FAILED twitch_specification.py::test_func[UniquesEquality::public.twitch_v1 | public.twitch_v2]
FAILED twitch_specification.py::test_func[NumericMean::public.twitch_v2 | public.twitch_v2]
============================== 3 failed, 5 passed in 1.52s ===============================

Alternatively, you can also look at these test results in this html report generated by pytest-html.

Hence we see that we might not want to blindly trust version 2 of the data as is. Rather, we might need to investigate what is wrong with the data, what this has been caused by and how to fix it.

Concretely, what exactly do we learn from the error messages?

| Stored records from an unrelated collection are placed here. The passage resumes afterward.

/-- A new subscription delivers the point's state at once (R69), with merge count 1; until then LAST_SENT, LAST_QUALITY and
LAST_FLAGS are the record's at the creation (DESIGN CHOICE, log entry 166). None when the plan's count is used up. -/
def addSub (cls id : Nat) (target : Word) (r : Rec) (d : Dev) : Option (Nat × Dev) :=
  let i := lowFree d.pe.subs 0
  if subCap d ≤ i then none
  else
    let s : Sub :=
      { cls := cls, point := id, target := target, pending := false, lastQuality := recQ r, lastSent := r.value,
        lastFlags := flagsOf r, merged := 0, order := 0, fresh := true }
    some (i, refreshCov id (noteSub r i (linkSub i s d)))

def findSub (d : Dev) (cls id : Nat) (target : Word) : Option Nat :=
  ((subsOf d id).find? fun p => p.2.cls == cls && p.2.target == target).map Prod.fst

def dropSub (i id : Nat) (d : Dev) : Dev :=
  match subAt d i with
  | some s => refreshCov id (unlinkSub i s d)
  | none => d

/-! ## POINT_SUBSCRIBE, POINT_UNSUBSCRIBE (R67–R70) -/

/-- The class and the target break R67 or R68, or the target is quenched. -/
def targetFault (cls : Nat) (t : Word) (d : Dev) : Option Done :=
  if cls = 0 ∨ 3 < cls then some (badField 0x10)
  else if cls = 1 then
    (if t = 0#32 ∨ 32 ≤ t.toNat then some (badField 0x14)
     else if d.hif.quenchedCq / 2 ^ t.toNat % 2 = 1 then some (fail stQuenched t) else none)
  else if cls = 2 then (if 24 ≤ fld t 4 0 ∨ fld t 31 28 ≠ 0 then some (badField 0x14) else none)
  else if 524288 ≤ t.toNat then some (badField 0x14) else none

def pointSubscribe (c : HostCmd) (d : Dev) : Option Done × Dev :=
  let id := c.target.toNat
  let cls := fld c.p0 2 0
  match recOf d id with
  | none => (some (idFailure id), d)
  | some _ =>
    match targetFault cls c.p1 d with
    | some x => (some x, d)
    | none =>
      let x := readRec id d
      match x.1 with
      | some (r, true) =>
        if (findSub d cls id c.p1).isSome then (some (fail stConflict), d)
        else match addSub cls id c.p1 r d with
          | none => (some (fail stNoCapacity), d)
          | some (i, d) => (some (okWith (wd i)), d)
      | _ => (some (fail stCheckFail (wd id)), x.2)

def pointUnsubscribe (c : HostCmd) (d : Dev) : Option Done × Dev :=
  let id := c.target.toNat
  match recOf d id with
  | none => (some (idFailure id), d)
  | some _ =>
    match findSub d (fld c.p0 2 0) id c.p1 with
    | none => (some (fail stNotFound (wd id)), d)
    | some i => (some (okWith (wd i)), dropSub i id d)

/-! ## POINT_LIMITS (R75, R76, R79, R468) -/

/-- The first field of a limit block that breaks R75 or R76. -/
def limitFault (kind : Nat) (b : List Byte) : Option Nat :=
  let w := wordAt b 0x10
  let high := bit w 0
  let low := bit w 1
  if high && low && !(F32.gt (wordAt b 0) (wordAt b 4)) then some 0
  else if !F32.ge (wordAt b 8) F32.zero then some 8
  else if bit w 31 ∨ fld w 15 7 ≠ 0 ∨ bit w 3 then some 0x10
  else if (high || low) && !(kindAnalog kind || kind == 10) then some 0x10
  else if fld (wordAt b 0x1C) 7 6 ≠ 0 then some 0x1C
  else if bit (wordAt b 0x1C) 5 && fld (wordAt b 0x1C) 4 0 = 0 then some 0x1C
  else none

/-- The block as written, with the state and the class the device keeps. -/
def limitOfBuf (id state : Nat) (b : List Byte) : Limit :=
  { high := wordAt b 0, low := wordAt b 4, deadband := wordAt b 8, delays := wordAt b 0xC,
    w10 := setFld (setFld (wordAt b 0x10) 30 28 5) 19 16 state, staleAfter := wordAt b 0x14, pendSince := 0#32,
    targets := wordAt b 0x1C, pendTo := none, point := id }

def setLimitRef (id : Nat) (r : Rec) (ref : Word) (d : Dev) : Dev :=
  if commandable r then setPrio r { prioOf d r with limit := ref } d
  else { d with pe := { d.pe with recs := Tab.put d.pe.recs id { r with link := ref } } }

/-- The state is one the new configuration no longer enables. -/
def stateDisabled (l : Limit) : Bool :=
  match limitState l with
  | 1 => !bit l.w10 0
  | 2 => !bit l.w10 1
  | 3 => !bit l.w10 2
  | _ => false

def limitsSet (id : Nat) (r : Rec) (b : List Byte) (d : Dev) : Done × Dev :=
  match limitFault r.kind b with
  | some o => (badBuf o, d)
  | none =>
    match limitOf d (limitRef d r) with
    | some l =>
      let ref := limitRef d r
      let n := limitOfBuf id (limitState l) b
      let d := putLimit ref n d
      (okWith ref, if stateDisabled n then noteChange id (enterLimit id ref 0 d) else d)
    | none =>
      match takePair d with
      | none => (fail stNoCapacity, d)
      | some (i, d) =>
        let d := putLimit (wd i) (limitOfBuf id 0 b) d
        let d := { d with pe := { d.pe with subs := Tab.put d.pe.subs (i + 1) .second } }
        (okWith (wd i), setLimitRef id r (wd i) d)

/-- The ALARM bit clears at a deletion, which is a change of value. -/
def clearAlarm (id : Nat) (d : Dev) : Dev :=
  match recOf d id with
  | some r =>
    if alarmOf r then noteChange id { d with pe := { d.pe with recs := Tab.put d.pe.recs id (setStBit r 5 false) } } else d
  | none => d

def limitsDelete (id : Nat) (r : Rec) (d : Dev) : Done × Dev :=
  let ref := limitRef d r
  match limitOf d ref with
  | none => (fail stNotFound (wd id), d)
  | some _ =>
    let i := fld ref 22 0
    let d := { d with pe := { d.pe with subs := Tab.del (Tab.del d.pe.subs i) (i + 1) } }
    (okWith noLimit, clearAlarm id (setLimitRef id r noLimit d))

/-- Acknowledge the entry of a transition, by point, TO state and stamp (R79). -/
def ackAlarm (id toW : Nat) (s : Stamp) (d : Dev) : Option Dev :=
  let hit := fun (a : Alarm) => a.point == id && a.toState == toW && a.stamp == s
  if d.pe.alarms.any hit then
    some { d with pe := { d.pe with alarms := d.pe.alarms.map fun a => if hit a then { a with acked := true } else a } }
  else none

def pointLimits (c : HostCmd) (d : Dev) : Option Done × Dev :=
  let id := c.target.toNat
  match recOf d id with
  | none => (some (idFailure id), d)
  | some r =>
    match fld c.p0 1 0 with
    | 0 =>
      if shortBuf c 32 then (some (badField 0x28), d)
      else
        let x := limitsSet id r c.buf d
        (some x.1, x.2)
    | 1 =>
      let x := limitsDelete id r d
      (some x.1, x.2)
    | 2 =>
      match ackAlarm id (fld c.p1 3 0) ⟨c.p2, hw c.p3.toNat⟩ d with
      | some e => (some (okWith (limitRef d r)), e)
      | none => (some (fail stNotFound (wd id)), d)
    | _ => (some (badField 0x10), d)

  • The column language now has a row with value 'Sw3d1zh'. This break two of our constraints. The VarCharRegex constraint compared the columns’ values to a regular expression. The UniquesEquality constraint expected the unique values of the language column to not have changed between version 1 and version 2.

  • The mean value of average_viewers of mature channels is substantially - more than our 10% tolerance - lower than the global mean.